# Dataset entries:

-------

/-- IMPORT: the change of the layer to the buffer that its LAYER records filled. -/
def applyImport (c n : Nat) (t : Tgt) (s : State) : State :=
  match layerOf s n, parseTarget s c t with
  | some l, some g =>
    (match importsOf s n with
     | i :: _ => logChange ⟨7, 0, n⟩ (layerValue l) i.buf g (put fld.layerStatus.STALE 0 (endImport i s) n)
     | [] => s)
  | _, _ => s

/-- CMD: the command with the outcome that its record gives (R314, R317). -/
def applyCmd (jseq : W32) (entry cpl : List W32) (s : State) : State :=
  let w := fun k => entry.getD k 0
  let w0 := (w 0).toNat
  let c := w0 / 256 % 128
  let h : Cmd := ⟨0, BitVec.ofNat 16 (w0 / 65536), BitVec.ofNat 7 c⟩
  let t345 : Tgt := ⟨w 3, w 4, w 5⟩
  match w0 % 256 with
  | 0x01 => noteOrigin 1 s.sch.nextId jseq (cmdState s (cmdTask h (eightWords (entry.drop 8)) s))
  | 0x02 => cmdState s (cmdCue h (w 1) (w 2) t345 s)
  | 0x10 => applyAlloc c (w 1).toNat ((cpl.getD 1 0).toNat / 4096) s
  | 0x11 => cmdState s (cmdRetire h (w 1) s)
  | 0x20 => cmdState s (cmdLayerNew h (w 1) (w 2) (w 3) (w 4) (w 5) s)
  | 0x21 => cmdState s (cmdLayerSet h (w 1) (w 2) t345 s)
  | 0x22 => applyImport c (w 1).toNat ⟨w 5, w 6, w 7⟩ s
  | 0x23 => cmdState s (cmdLayerDel h (w 1) s)
  | _ => s

/-- LAYER: a chunk of an import; the last one ends an AUTO import, and is kept for the CMD record of another. -/
def applyLayer (last : Bool) (n : Nat) (buf off : W32) (data : List Byte) (s : State) : State :=
  let s := fmemPut (buf.toNat * 256 + off.toNat) data s
  if !last then s
  else match layerOf s n with
    | none => s
    | some l =>
      match importsOf s n with
      | i :: _ =>
        let s := put fld.layerStatus.STALE 0 (endImport i s) n
        logChange ⟨7, 0, n⟩ (layerValue l) buf i.target (wr .layerDoneEpoch i.epoch s n)
      | [] => startImport ⟨n, buf, 0, 0, none, [], .arrival, 0⟩ s

/-- EPSTATE: the endpoint's status and string states (Table 7-18). Where the worst state is not UNPROVEN, a string shown as
UNPROVEN is one that has not been reported. -/
def applyEpstate (e : Nat) (status : List W32) (strings : W64) (s : State) : State :=
  let w := fun k => (status.getD k 0).toNat
  let all := (List.range 32).map (fun i => (i, strings.toNat / 4 ^ i % 4))
  let codes := if w 0 % 4 = 1 then all else all.filter (fun y => y.2 != 1)
  let x := epOf s e
  let x : EpSt := { x with
    miss := w 0 / 4 % 2 == 1, lost := w 0 / 8 % 2 == 1, cut := w 0 / 16 % 2 == 1
    temp := w 0 / 256 % 256, m := w 0 / 65536
    strs := codes
    epoch := status.getD 3 0, misses := w 4 % 65536 }
  let s := if rd s .stblBase = 0 then s
    else fmemPut ((rd s .stblBase).toNat * 256 + 32 * e) (wordBytes (eightWords status)) s
  setEp e x s

/-- HANDOVER: a standby in step acquires at the next beat (R313). -/
def applyHandover (b : W64) (s : State) : State :=
  match leaseClock s with
  | some f => if role s = 5 then { s with twn := { s.twn with handAt := some (f.inst (b + 1)) } } else s
  | none => s

/-- A journal record applied. -/
def applyRecord (x : JHeld) (s : State) : State :=
  let h := x.head
  match x.body with
  | .commit m c e d ts => applyCommit m c e d ts x.at_ (applied h s)
  | .change id ctx tm v ver tg => applyChange (recKey id ctx) v ver (recTarget s tm tg) (applied h s)
  | .regw off v fn t => applyRegw off v fn t (applied h s)
  | .cmd e c => applyCmd h.jseq e c (applied h s)
  | .memw a d => fmemPut (a.toNat * 4) d (applied h s)
  | .layer l n b o d => applyLayer l n b o d (applied h s)
  | .epstate e st ss => applyEpstate e st ss (applied h s)
  | .handover b => applyHandover b (applied h s)
  | .passed => applied h s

-------

Each record must be duplicated exactly, with none missing.

/-- IMPORT: the change of the layer to the buffer that its LAYER records filled. -/
def applyImport (c n : Nat) (t : Tgt) (s : State) : State :=
  match layerOf s n, parseTarget s c t with
  | some l, some g =>
    (match importsOf s n with
     | i :: _ => logChange ⟨7, 0, n⟩ (layerValue l) i.buf g (put fld.layerStatus.STALE 0 (endImport i s) n)
     | [] => s)
  | _, _ => s

/-- CMD: the command with the outcome that its record gives (R314, R317). -/
def applyCmd (jseq : W32) (entry cpl : List W32) (s : State) : State :=
  let w := fun k => entry.getD k 0
  let w0 := (w 0).toNat
  let c := w0 / 256 % 128
  let h : Cmd := ⟨0, BitVec.ofNat 16 (w0 / 65536), BitVec.ofNat 7 c⟩
  let t345 : Tgt := ⟨w 3, w 4, w 5⟩
  match w0 % 256 with
  | 0x01 => noteOrigin 1 s.sch.nextId jseq (cmdState s (cmdTask h (eightWords (entry.drop 8)) s))
  | 0x02 => cmdState s (cmdCue h (w 1) (w 2) t345 s)
  | 0x10 => applyAlloc c (w 1).toNat ((cpl.getD 1 0).toNat / 4096) s
  | 0x11 => cmdState s (cmdRetire h (w 1) s)
  | 0x20 => cmdState s (cmdLayerNew h (w 1) (w 2) (w 3) (w 4) (w 5) s)
  | 0x21 => cmdState s (cmdLayerSet h (w 1) (w 2) t345 s)
  | 0x22 => applyImport c (w 1).toNat ⟨w 5, w 6, w 7⟩ s
  | 0x23 => cmdState s (cmdLayerDel h (w 1) s)
  | _ => s

/-- LAYER: a chunk of an import; the last one ends an AUTO import, and is kept for the CMD record of another. -/
def applyLayer (last : Bool) (n : Nat) (buf off : W32) (data : List Byte) (s : State) : State :=
  let s := fmemPut (buf.toNat * 256 + off.toNat) data s
  if !last then s
  else match layerOf s n with
    | none => s
    | some l =>
      match importsOf s n with
      | i :: _ =>
        let s := put fld.layerStatus.STALE 0 (endImport i s) n
        logChange ⟨7, 0, n⟩ (layerValue l) buf i.target (wr .layerDoneEpoch i.epoch s n)
      | [] => startImport ⟨n, buf, 0, 0, none, [], .arrival, 0⟩ s

/-- EPSTATE: the endpoint's status and string states (Table 7-18). Where the worst state is not UNPROVEN, a string shown as
UNPROVEN is one that has not been reported. -/
def applyEpstate (e : Nat) (status : List W32) (strings : W64) (s : State) : State :=
  let w := fun k => (status.getD k 0).toNat
  let all := (List.range 32).map (fun i => (i, strings.toNat / 4 ^ i % 4))
  let codes := if w 0 % 4 = 1 then all else all.filter (fun y => y.2 != 1)
  let x := epOf s e
  let x : EpSt := { x with
    miss := w 0 / 4 % 2 == 1, lost := w 0 / 8 % 2 == 1, cut := w 0 / 16 % 2 == 1
    temp := w 0 / 256 % 256, m := w 0 / 65536
    strs := codes
    epoch := status.getD 3 0, misses := w 4 % 65536 }
  let s := if rd s .stblBase = 0 then s
    else fmemPut ((rd s .stblBase).toNat * 256 + 32 * e) (wordBytes (eightWords status)) s
  setEp e x s

/-- HANDOVER: a standby in step acquires at the next beat (R313). -/
def applyHandover (b : W64) (s : State) : State :=
  match leaseClock s with
  | some f => if role s = 5 then { s with twn := { s.twn with handAt := some (f.inst (b + 1)) } } else s
  | none => s

/-- A journal record applied. -/
def applyRecord (x : JHeld) (s : State) : State :=
  let h := x.head
  match x.body with
  | .commit m c e d ts => applyCommit m c e d ts x.at_ (applied h s)
  | .change id ctx tm v ver tg => applyChange (recKey id ctx) v ver (recTarget s tm tg) (applied h s)
  | .regw off v fn t => applyRegw off v fn t (applied h s)
  | .cmd e c => applyCmd h.jseq e c (applied h s)
  | .memw a d => fmemPut (a.toNat * 4) d (applied h s)
  | .layer l n b o d => applyLayer l n b o d (applied h s)
  | .epstate e st ss => applyEpstate e st ss (applied h s)
  | .handover b => applyHandover b (applied h s)
  | .passed => applied h s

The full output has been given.